I'm developing a program to analyze some historical prices of some assets. The data is structured and analyzed as a pandas dataframe. The columns are the dates and the rows are the assets. Previously I was using the transpose of this, but this format gave me better reading time. I saved this data in a parquet file and now I want to read an interval of dates from A to B for example and an small set of assets, analyze it and then repeat the same process with the same assets but in the interval from B + 1 to C.
The problem is that even if I use a unique row, the parquet read take the same time that if I read the whole file. Is there a way to improve this behaviour?, It would be good that, once it filter the rows, it saves where the blocks in memory are to speed up the nexts reads. Do I have to write a new file with the assets filtered?.

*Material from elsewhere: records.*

/-- Instruction `i` brings the fragment `fr` to DEC (`none`: a datagram that does not decode): it is a
DECAP of such a datagram in DGRAM_IN (R192), or the fragment's own row (log 9). -/
def Arrives (i : Instr) (s : State) (fr : Option Frag) : Prop :=
  (∃ n : Word32, i = .decap n ∧ n.toNat ≤ Config.maxPdu ∧
      s.codec.decode (s.readBytes .dgramIn 0 n.toNat) = fr) ∨
    (i.format = .frag ∧ (s.codec.decode (encode i)).filter (carries i) = fr)

/-- The bytes of a request record that the command with opcode `op` uses besides the opcode (R92, R93). -/
def usedOffsets (lw : Nat) (op : Byte) : List Nat :=
  if op = 0x11 then [1, 2, 3, 4, 5, 6, 7, 8, 9, 10, 11] ++ List.range' 12 lw
  else if op = 0x12 then [8, 9, 10, 11]
  else if op = 0x01 ∨ op = 0x03 ∨ op = 0x13 ∨ op = 0x20 then [4, 5, 6, 7]
  else []

/-- CONTINUE_ENCAP with one capacity after another; `none` when a command does not answer. -/
def continueAll : List Word32 → State → Option State
  | [], s => some s
  | cap :: caps, s =>
    match exec (.continueEncap cap) s with
    | .next t => continueAll caps t
    | .fault _ => none
    | .refused _ => none

/-- CONTINUE_ENCAP with one capacity until ENC answers anything but FRAGMENTED, at most `fuel` times: the
fragments emitted, and the last code. -/
def continueToEnd (cap : Word32) : Nat → State → Option (List (List Byte) × RespCode)
  | 0, _ => none
  | fuel + 1, s =>
    match exec (.continueEncap cap) s with
    | .next t =>
      match t.rsp.code with
      | .completed => some ([t.fragment], .completed)
      | .fragmented => (continueToEnd cap fuel t).map fun (fs, code) => (t.fragment :: fs, code)
      | code => some ([], code)
    | .fault _ => none
    | .refused _ => none

/-- The fragments ENC emits of one PDU of PDU_IN, every command given the same capacity, and the last code:
COMPLETED, or the error that ended the PDU. -/
def encapsulate (fid : Fid) (proto : Proto) (len cap : Word32) (label : LabelField) (s : State) :
    Option (List (List Byte) × RespCode) :=
  match exec (.beginEncap fid proto len cap label) s with
  | .next t =>
    match t.rsp.code with
    | .completed => some ([t.fragment], .completed)
    | .fragmented =>
      (continueToEnd cap (len.toNat + 1) t).map fun (fs, code) => (t.fragment :: fs, code)
    | code => some ([], code)
  | .fault _ => none
  | .refused _ => none

/-- A datagram put into DGRAM_IN and given to DECAP. -/
def receive (d : List Byte) (s : State) : Res :=
  exec (.decap (BitVec.ofNat 32 d.length)) (s.setMem .dgramIn (s.dgramIn.write 0 d))

/-- Datagrams received one after the other: the codes of the responses and the state after. -/
def receiveAll : List (List Byte) → State → Option (List RespCode × State)
  | [], s => some ([], s)
  | d :: ds, s =>
    match receive d s with
    | .next t => (receiveAll ds t).map fun (codes, u) => (t.rsp.code :: codes, u)
    | .fault _ => none
    | .refused _ => none

/-- The bytes IF_RECV hands over for a frame (R250): the frame, or, where it is longer than the read
bound, what the device makes of it (U17; log 14). -/
def frameBytes (bound : Nat) (frame : List Byte) : List Byte :=
  if frame.length ≤ bound then frame else (Config.overlongFrame bound frame).take bound

/-- `n` turns of the egress direction; `none` when a turn does not answer (R258). -/
def egressTurns : Nat → State → Option State
  | 0, s => some s
  | n + 1, s =>
    match egressTurn s with
    | .next t => egressTurns n t
    | .fault _ => none
    | .refused _ => none

/-- What SOCK_SEND is given for the fragment `d`: zero-padded to the fixed length if one is configured
(R256, R257). -/
def paddedFragment (cfg : Cfg) (d : List Byte) : List Byte :=
  padTo cfg.pEgress.toNat d

end Sys2Proof.Machine
end

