-- ==== Sys2Proof/Laws/Ops.lean ====
section
/-! SUPPORT. The shared operations: one lemma per operation saying all it can do. -/

namespace Sys2Proof.Machine

/-! ### The codec -/

@[simp] theorem codecOf_refcodec {cfg : Cfg} (h : cfg.codec = .refcodec) :
    codecOf cfg = refCodec cfg.lw := by
  rw [codecOf, h]

@[simp] theorem codecOf_given {cfg : Cfg} {id : Nat} (h : cfg.codec = .given id) :
    codecOf cfg = Config.givenCodec id cfg.lw := by
  rw [codecOf, h]

/-- States with one configuration have one codec. -/
theorem State.codec_congr {s t : State} (h : t.cfg = s.cfg) : t.codec = s.codec := by
  rw [State.codec, State.codec, h]

variable {s t : State}

/-! ### Ending a command -/

@[simp] theorem respond_eq (r : Rsp16) (s : State) : respond r s = .next (s.setRsp r) := rfl

/-- Raising an error: one event, then the response with the code and the fragment-id alone (R281). -/
@[simp] theorem raise_eq (u : LogUnit) (c : RespCode) (f : Fid) (s : State) :
    raise u c f s = .next ((s.addEvent u c f).setRsp { code := c, fid := f }) := rfl

@[simp] theorem illegalCommand_eq (s : State) :
    illegalCommand s = .next (s.setRsp { code := .illegalCommand }) := rfl

theorem whenRunning_running (h : s.run = .running) (k : State → Res) : whenRunning s k = k s := by
  rw [whenRunning, h]

theorem whenRunning_halted (h : s.run = .halted) (k : State → Res) :
    whenRunning s k = .next (s.setRsp { code := .illegalCommand }) := by
  rw [whenRunning, h]; rfl

/-- What a guarded command can do: it ran while Running, or was turned away while Halted (R94). -/
theorem whenRunning_next {k : State → Res} (h : whenRunning s k = .next t) :
    (s.run = .running ∧ k s = .next t) ∨
      (s.run = .halted ∧ t = s.setRsp { code := .illegalCommand }) := by
  cases hr : s.run with
  | running => exact .inl ⟨rfl, by rwa [whenRunning_running hr] at h⟩
  | halted =>
    rw [whenRunning_halted hr] at h
    exact .inr ⟨rfl, by injection h with h; exact h.symm⟩

@[simp] theorem orStop_some {α : Type} (a : α) (f : Fault) (k : α → Res) : orStop (some a) f k = k a := rfl

@[simp] theorem orStop_none {α : Type} (f : Fault) (k : α → Res) : orStop none f k = .fault f := rfl

/-- Going on happens only with a value. -/
theorem orStop_next {α : Type} {o : Option α} {f : Fault} {k : α → Res} (h : orStop o f k = .next t) :
    ∃ a, o = some a ∧ k a = .next t := by
  cases o with
  | none => cases h
  | some a => exact ⟨a, rfl, h⟩

/-! ### Targets -/

@[simp] theorem State.tgt_setTgt_same (s : State) (f : Fid) (x : Target) : (s.setTgt f x).tgt f = x := by
  simp [State.tgt]

theorem State.tgt_setTgt_ne (s : State) {f g : Fid} (x : Target) (h : g ≠ f) :
    (s.setTgt f x).tgt g = s.tgt g := by
  have : f.toNat ≠ g.toNat := fun e => h (BitVec.eq_of_toNat_eq e.symm)
  simp [State.tgt, this]

@[simp] theorem State.setTgt_self (s : State) (f : Fid) : s.setTgt f (s.tgt f) = s := by
  unfold State.setTgt State.tgt
  congr 1
  simp

@[simp] theorem State.tgt_closeTgt_same (s : State) (f : Fid) :
    (s.closeTgt f).tgt f = (s.tgt f).close s.epoch s.cfg.lw f := by
  simp [State.closeTgt]

theorem State.tgt_closeTgt_ne (s : State) {f g : Fid} (h : g ≠ f) : (s.closeTgt f).tgt g = s.tgt g :=
  State.tgt_setTgt_ne s _ h

@[simp] theorem State.tgt_discard_same (s : State) (f : Fid) :
    (s.discard f).tgt f = (s.tgt f).close s.epoch s.cfg.lw f := by
  simp [State.discard]

theorem State.tgt_discard_ne (s : State) {f g : Fid} (h : g ≠ f) : (s.discard f).tgt g = s.tgt g :=
  State.tgt_setTgt_ne _ _ h

@[simp] theorem Target.close_state (e lw : Nat) (f : Fid) (x : Target) :
    (x.close e lw f).state = .awaitingFirst := rfl

theorem Target.close_label_length {lw : Nat} (h : lw ≤ 6) (e : Nat) (f : Fid) (x : Target) :
    (x.close e lw f).label.length = lw :=
  labelOfField_length h _

theorem Target.close_acc_le (e lw : Nat) (f : Fid) (x : Target) : (x.close e lw f).acc ≤ Config.maxPdu := by
  have := (Config.lostAcc e f x.gen).isLt
  simp only [Target.close, Config.maxPdu]
  omega

@[simp] theorem Enc.close_state (e lw : Nat) (x : Enc) : (x.close e lw).state = .idle := rfl

@[simp] theorem Enc.close_labelCtr (e lw : Nat) (x : Enc) : (x.close e lw).labelCtr = x.labelCtr := rfl

theorem Enc.close_label_length {lw : Nat} (h : lw ≤ 6) (e : Nat) (x : Enc) :
    (x.close e lw).label.length = lw :=
  labelOfField_length h _

theorem Enc.close_total_le (e lw : Nat) (x : Enc) : (x.close e lw).total ≤ Config.maxPdu := by
  have := (Config.lostEncTotal e x.gen).isLt
  simp only [Enc.close, Config.maxPdu]
  omega

theorem Enc.close_offset_le (e lw : Nat) (x : Enc) : (x.close e lw).offset ≤ Config.maxPdu := by
  have := (Config.lostEncOffset e x.gen).isLt
  simp only [Enc.close, Config.maxPdu]
  omega

/-! ### Slots -/

/-- All `pool_take` can do (R143): the least Free slot changes its owner, and nothing else changes. -/
theorem State.poolTake_some {o : Owner} {i : Nat} (h : s.poolTake o = some (i, t)) :
    t = s.setOwner i o ∧ (∃ sl, s.slots[i]? = some sl ∧ sl.owner = .free) ∧
      ∀ j sl, j < i → s.slots[j]? = some sl → sl.owner ≠ .free := by
  unfold State.poolTake State.freeSlot? at h
  split at h
  · cases h
  · rename_i k hk
    injection h with h
    injection h with h1 h2
    subst h1
    obtain ⟨hlt, hfree, hleast⟩ := List.findIdx?_eq_some_iff_getElem.mp hk
    refine ⟨h2.symm, ⟨s.slots[k], by simp [hlt], by simpa using hfree⟩, ?_⟩
    intro j sl hj hsl
    have hjl : j < s.slots.length := by omega
    have := hleast j hj
    rw [List.getElem?_eq_getElem hjl] at hsl
    injection hsl with hsl
    rw [← hsl]
    simpa using this

/-- `pool_take` fails exactly when no slot is Free (R143, R147). -/
theorem State.poolTake_none {o : Owner} : s.poolTake o = none ↔ ∀ sl ∈ s.slots, sl.owner ≠ .free := by
  unfold State.poolTake State.freeSlot?
  cases hk : s.slots.findIdx? fun sl => decide (sl.owner = .free) with
  | none =>
    rw [List.findIdx?_eq_none_iff] at hk
    simpa using hk
  | some k =>
    obtain ⟨hlt, hfree, -⟩ := List.findIdx?_eq_some_iff_getElem.mp hk
    simp only [reduceCtorEq, false_iff, not_forall]
    exact ⟨s.slots[k], List.getElem_mem hlt, by simpa using hfree⟩

theorem State.slots_discard (s : State) (f : Fid) (j : Nat) :
    (s.discard f).slots[j]? =
      (s.slots[j]?).map fun sl => if (s.tgt f).slot = j then { sl with owner := .free } else sl :=
  State.slots_setOwner s _ j .free

/-! ### Halting -/

theorem State.tgt_closeAllTgts (s : State) (f : Fid) :
    s.closeAllTgts.tgt f = match (s.tgt f).state with
      | .reassembling => (s.tgt f).close s.epoch s.cfg.lw f
      | .awaitingFirst => s.tgt f := by
  have hf := f.isLt
  simp only [State.closeAllTgts, State.tgt, Vector.getElem_mk, List.getElem_toArray, List.getElem_map,
    List.getElem_zipIdx, Vector.getElem_toList, Nat.zero_add, BitVec.ofNat_toNat, BitVec.setWidth_eq]
    <;> rfl

@[simp] theorem State.closeAllTgts_tgt_state (s : State) (f : Fid) :
    (s.closeAllTgts.tgt f).state = .awaitingFirst := by
  rw [State.tgt_closeAllTgts]
  cases h : (s.tgt f).state <;> simp [h]

/-- ENC after `idleEnc`: Idle, the label counter kept. -/
@[simp] theorem State.idleEnc_enc_state (s : State) : s.idleEnc.enc.state = .idle := by
  unfold State.idleEnc
  cases h : s.enc.state <;> simp [h]

@[simp] theorem State.idleEnc_enc_labelCtr (s : State) : s.idleEnc.enc.labelCtr = s.enc.labelCtr := by
  unfold State.idleEnc
  cases h : s.enc.state <;> simp

/-- All `idleEnc` can do: nothing but to ENC. -/
theorem State.idleEnc_eq (s : State) : ∃ e, s.idleEnc = s.setEnc e := by
  unfold State.idleEnc
  cases h : s.enc.state
  · exact ⟨s.enc, rfl⟩
  · exact ⟨_, rfl⟩

/-- All `haltEvent` can do: nothing but to LOG. -/
theorem State.haltEvent_eq (s : State) (c : RespCode) :
    s.haltEvent c = { s with log := s.log ++ if c = .ok then [] else [⟨.seq, c, 0⟩] } := by
  cases c <;> simp [State.haltEvent, State.addEvent]

@[simp] theorem State.halt_run (s : State) (c : RespCode) : (s.halt c).run = .halted := by
  simp [State.halt, State.haltEvent_eq]

@[simp] theorem State.halt_haltCause (s : State) (c : RespCode) : (s.halt c).haltCause = c := by
  simp [State.halt, State.haltEvent_eq]

@[simp] theorem State.halt_log (s : State) (c : RespCode) :
    (s.halt c).log = s.log ++ if c = .ok then [] else [⟨.seq, c, 0⟩] := by
  obtain ⟨e, he⟩ := s.closeAllTgts.freeAllSlots.idleEnc_eq
  simp [State.halt, State.haltEvent_eq, he]

@[simp] theorem State.halt_slots (s : State) (c : RespCode) :
    (s.halt c).slots = s.slots.map fun sl => { sl with owner := .free } := by
  obtain ⟨e, he⟩ := s.closeAllTgts.freeAllSlots.idleEnc_eq
  simp [State.halt, State.haltEvent_eq, he]

@[simp] theorem State.halt_enc_state (s : State) (c : RespCode) : (s.halt c).enc.state = .idle := by
  simp [State.halt, State.haltEvent_eq]

@[simp] theorem State.halt_enc_labelCtr (s : State) (c : RespCode) :
    (s.halt c).enc.labelCtr = s.enc.labelCtr := by
  simp [State.halt, State.haltEvent_eq]

theorem State.halt_tgt (s : State) (c : RespCode) (f : Fid) : (s.halt c).tgt f = s.closeAllTgts.tgt f := by
  obtain ⟨e, he⟩ := s.closeAllTgts.freeAllSlots.idleEnc_eq
  simp only [State.halt, State.haltEvent_eq, he]
  rfl

@[simp] theorem State.halt_tgt_state (s : State) (c : RespCode) (f : Fid) :
    ((s.halt c).tgt f).state = .awaitingFirst := by
  rw [State.halt_tgt, State.closeAllTgts_tgt_state]

/-- What halting leaves alone (R262). -/
theorem State.halt_frame (s : State) (c : RespCode) :
    (s.halt c).cfg = s.cfg ∧ (s.halt c).fragOutLen = s.fragOutLen ∧
    (s.halt c).transientLen = s.transientLen ∧ (s.halt c).pduIn = s.pduIn ∧
    (s.halt c).fragOut = s.fragOut ∧ (s.halt c).dgramIn = s.dgramIn ∧
    (s.halt c).transient = s.transient ∧ (s.halt c).rsp = s.rsp ∧ (s.halt c).seq = s.seq ∧
    (s.halt c).ports = s.ports ∧ (s.halt c).epoch = s.epoch := by
  obtain ⟨e, he⟩ := s.closeAllTgts.freeAllSlots.idleEnc_eq
  simp [State.halt, State.haltEvent_eq, he]

/-! ### SEQ -/

theorem afterCommand_next {r : Res} {k : Rsp16 → State → Res} (h : afterCommand r k = .next t) :
    ∃ u, r = .next u ∧ k u.rsp u = .next t := by
  cases r with
  | next u => exact ⟨u, rfl, h⟩
  | fault _ => cases h
  | refused _ => cases h

@[simp] theorem afterCommand_of_next (u : State) (k : Rsp16 → State → Res) :
    afterCommand (.next u) k = k u.rsp u := rfl

end Sys2Proof.Machine
end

I tried writing the parquet file with a small number of row groups and smaller data page size to avoid the complete reading, but this doesn't gave me a good results in terms of time.
Other question that I have is the follwing. Why if we read the complete parquet file using a Parquet Dataset and use_legacy_dataset = False, it takes more time than reading the same parquet dataset with use_legacy_dataset = True?
Code example:
import pandas as pd
import numpy as np
import time
import pyarrow.parquet as pq
# generating the small data for the example, the file weight like 150MB for this example, the real data
# has 2 GB
dates = pd.bdate_range('2019-01-01', '2020-03-01')
assets = list(range(1000, 50000))
historical_prices = pd.DataFrame(np.random.rand(len(assets), len(dates)), assets, dates)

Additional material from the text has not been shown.